Anyway, I find it quite plausible that the issue of gay marriage is within the ambit of Article 12. Article 14 therefore seems to apply. But what discriminations there are between the regime of civil partnerships and that of marriage in Austria, and whether they may be justified, I am in no position to say. I would just note that the English case already mentioned did not find a violation of Article 14 read with Article 12. Rather, the Judge said:
If marriage, is by longstanding definition and acceptance, a formal relationship between a man and a woman, primarily (though not exclusively) with the aim of producing and rearing children as I have described it, and if that is the institution contemplated and safeguarded by Article 12, then to accord a same-sex relationship the title and status of marriage would be to fly in the face of the Convention as well as to fail to recognise physical reality.

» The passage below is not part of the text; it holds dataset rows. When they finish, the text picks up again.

/-- R291 to R293: a prefetch and a cache control change no byte, tag, register or flag, and operation 0 of CCTL empties the core's L1; STTAG gives
the sectors of its lanes their tags and LDTAG reads them, each with the checks of its entry. -/
def Obligations.CacheAndTagForms : Prop :=
  ∀ (s : State) (x : Iss) (d a b : BitVec 8),
    let w := tagChecks x true (lanesOf x.n x.active) (popIssue s)
    let r := tagChecks x false (accLanes x) (popIssue s)
    let at_ := fun (l : List (LaneAcc × Checked)) => (okLanes l).filterMap (fun p => match p.2 with
      | [.mem pa _ _] => some (p.1.lane, pa)
      | _ => none)
    (Issues (.pref a b) s x → ∃ t, exec (.pref a b) s = .next t ∧ Advanced x t ∧ SameRegs s t ∧ (∀ r n, flagAt t r n = flagAt s r n) ∧
      t.mem = s.mem ∧ t.tags = s.tags) ∧
    (Issues (.cctl a b) s x →
      (x.active = 0 ∨ bits x.m 1 0 = 0 → Passes (exec (.cctl a b) s) s x x.split.regs) ∧
      (x.active ≠ 0 → bits x.m 1 0 = 0 → ∃ t, exec (.cctl a b) s = .next t ∧ (coreOf t x.team.core).l1.ways = []) ∧
      (∀ l, NoLog s x → x.active ≠ 0 → bits x.m 1 0 ≠ 0 →
        l = (lanesOf x.n x.active).map (fun i => (i, effAddr (BitVec.ofNat 64 (readNat x x.f.a i 2)) (modOff x.m))) →
        (∀ p ∈ l, p.2 ≠ none) →
        (∀ q ∈ (checkLanes x (l.filterMap (fun p => p.2.map (fun e => LaneAcc.mk p.1 (Access.mk e 1 1 false false false none)))) (popIssue s)).2,
          ∃ ts uc, q.2 = .ok ts uc) →
        ∃ t, exec (.cctl a b) s = .next t ∧ Advanced x t ∧ SameRegs s t ∧ t.mem = s.mem ∧ t.tags = s.tags)) ∧
    (Issues (.sttag d a) s x → (x.active = 0 → Passes (exec (.sttag d a) s) s x x.split.regs) ∧
      (x.active ≠ 0 → NoLog s x → pageLanes w.2 = [] → badLanes w.2 = [] → ∃ t, exec (.sttag d a) s = .next t ∧ Advanced x t ∧ SameRegs s t ∧ t.mem = s.mem ∧
        ∀ k, mapGet 0 t.tags k = match ((at_ w.2).filter (fun p => decide (p.2 / 32 = k))).getLast? with
          | some p => (readWord x x.f.d 0 p.1).extractLsb' 0 4
          | none => mapGet 0 s.tags k) ∧
      (∀ q, x.active ≠ 0 → NoLog s x → pageLanes w.2 = [] → lowest (badLanes w.2) = some q →
        ∃ t, exec (.sttag d a) s = .next t ∧ LaneFaulted s t x q (badLanes w.2))) ∧
    (Issues (.ldtag d a) s x → (x.active = 0 → Passes (exec (.ldtag d a) s) s x x.split.regs) ∧
      (lanesOf x.n x.active ≠ [] → NoLog s x → pageLanes r.2 = [] → badLanes r.2 = [] → ∃ t, exec (.ldtag d a) s = .next t ∧
        Loaded s t x (bits x.clause.header 15 12) (fun e => ∀ p ∈ at_ r.2, WillHold e d p.1 1 (mapGet 0 s.tags (p.2 / 32)).toNat)) ∧
      (∀ q, lanesOf x.n x.active ≠ [] → NoLog s x → pageLanes r.2 = [] → lowest (badLanes r.2) = some q →
        ∃ t, exec (.ldtag d a) s = .next t ∧ LaneFaulted s t x q (badLanes r.2)))

/-- R60, R295 and R297: an atomic combines the words of its lanes with their operands at the home slice, and each lane's word as it stood is in flight
to its destination. R295 and R296: a reduction combines the words of its lanes in the same way and returns nothing: no flag and no register changes. -/
def Obligations.AtomicAndReductionForms : Prop :=
  (∀ (s : State) (x : Iss) (d a b : BitVec 8),
      let Atomic := fun (o : Host.Outcome State Fault Refusal) (op : AOp) =>
        (x.active = 0 → Passes o s x x.split.regs) ∧
        AtomResult o s x op (accLanes x) (fun t old => (∀ n, flagAt t x.ref n = (flagAt s x.ref n || decide (n = bits x.clause.header 15 12))) ∧
          ∃ e, flightOf s t x e ∧ e.flag = bits x.clause.header 15 12 ∧ e.state = .ready ∧
            ∀ p ∈ old, WillHold e x.f.d p.1 (fieldRegs x).1 p.2)
      let signed := (x.ty.getD .s32).signed
      (Issues (.aadd d a b) s x → Atomic (exec (.aadd d a b) s) .add) ∧
      (Issues (.amin d a b) s x → Atomic (exec (.amin d a b) s) (if signed then .minS else .minU)) ∧
      (Issues (.amax d a b) s x → Atomic (exec (.amax d a b) s) (if signed then .maxS else .maxU)) ∧
      (Issues (.aand d a b) s x → Atomic (exec (.aand d a b) s) .and) ∧
      (Issues (.aor d a b) s x → Atomic (exec (.aor d a b) s) .or) ∧
      (Issues (.axor d a b) s x → Atomic (exec (.axor d a b) s) .xor) ∧
      (Issues (.axchg d a b) s x → Atomic (exec (.axchg d a b) s) .xchg) ∧
      (Issues (.acas d a b) s x → Atomic (exec (.acas d a b) s) .cas) ∧
      (Issues (.afadd d a b) s x → Atomic (exec (.afadd d a b) s) .fadd)) ∧
  (∀ (s : State) (x : Iss) (a b : BitVec 8),
      let Reduce := fun (o : Host.Outcome State Fault Refusal) (op : AOp) =>
        (x.active = 0 → Passes o s x x.split.regs) ∧
        AtomResult o s x op (lanesOf x.n x.active) (fun t _ => ∀ r n, flagAt t r n = flagAt s r n)
      let signed := (x.ty.getD .s32).signed
      (Issues (.redadd a b) s x → Reduce (exec (.redadd a b) s) .add) ∧
      (Issues (.redmin a b) s x → Reduce (exec (.redmin a b) s) (if signed then .minS else .minU)) ∧
      (Issues (.redmax a b) s x → Reduce (exec (.redmax a b) s) (if signed then .maxS else .maxU)) ∧
      (Issues (.redand a b) s x → Reduce (exec (.redand a b) s) .and) ∧
      (Issues (.redor a b) s x → Reduce (exec (.redor a b) s) .or) ∧
      (Issues (.redxor a b) s x → Reduce (exec (.redxor a b) s) .xor) ∧
      (Issues (.redfadd a b) s x → Reduce (exec (.redfadd a b) s) .fadd))

/-- R172, R203: lanes of one location combined by the tree leave what the lanes leave in ascending order, and each fetches what it would fetch then. -/
def Obligations.CombinedLanesAreOrdered : Prop :=
  ∀ (op : AOp) (w m : Nat) (vs : List Nat), op ≠ .cas → op ≠ .xchg → op ≠ .fadd → 0 < w → m < 2 ^ w → (∀ v ∈ vs, v < 2 ^ w) →
    (vs ≠ [] → atomicResult op w m (groupOperand op w vs) 0 = vs.foldl (fun a v => atomicResult op w a v 0) m) ∧
    ∀ i, i < vs.length → fetched op w m vs i = (vs.take i).foldl (fun a v => atomicResult op w a v 0) m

(Wilkinson v Kitzinger, para 120)
The limitations of the right under Article 12 are thus used to justify a similarly restrictive attitude in domestic law. I doubt if this line of argument is really compatible with the same Judge’s attitude as to the ambit of Article 12, and with the attitude of the Grand Chamber in EB v France to Article 53 of the Convention. In both instances, the fact that domestic law was more generous than the Convention right as such (Article 12 in Wilkinson, Article 8 in EB) meant that the facts came within the ambit of the relevant article. Basically, if domestic law creates a right in the broad context of Article 8, even if that right is not demanded by Article 8 as such, it must grant the right without discrimination. Once Article 14 applies on this analysis, surely it cannot be an answer to the justification enquiry under the article to say that Article 12 / Article 8 does not demand that the disadvantaged group be given the rights at issue?
It may, however, be argued that Article 12 gives some credence to the idea that full gay marriage rights may be refused for the protection of the ‘traditional family’ (such protection being a legitimate aim under the Convention: cf. Karner v Austria, para 40). However, it is also to be noted that discrimination on the grounds of sexual orientation is very difficult to justify (see EB, para 91; Karner, para 37).
However the case will turn out, I think it will be of some interest not only for the fairly ‘hot’ issue presented to the Court, but also for the technical issues on the interpretation of the Convention that the Court may come to address. Indeed, I am surprised that this is not a Grand Chamber case. That fact alone may not bode well for the applicants, in that a ‘small’ Chamber will be less prepared to rewrite the case-law on Article 12. But, of course, the case may yet go to the Grand Chamber.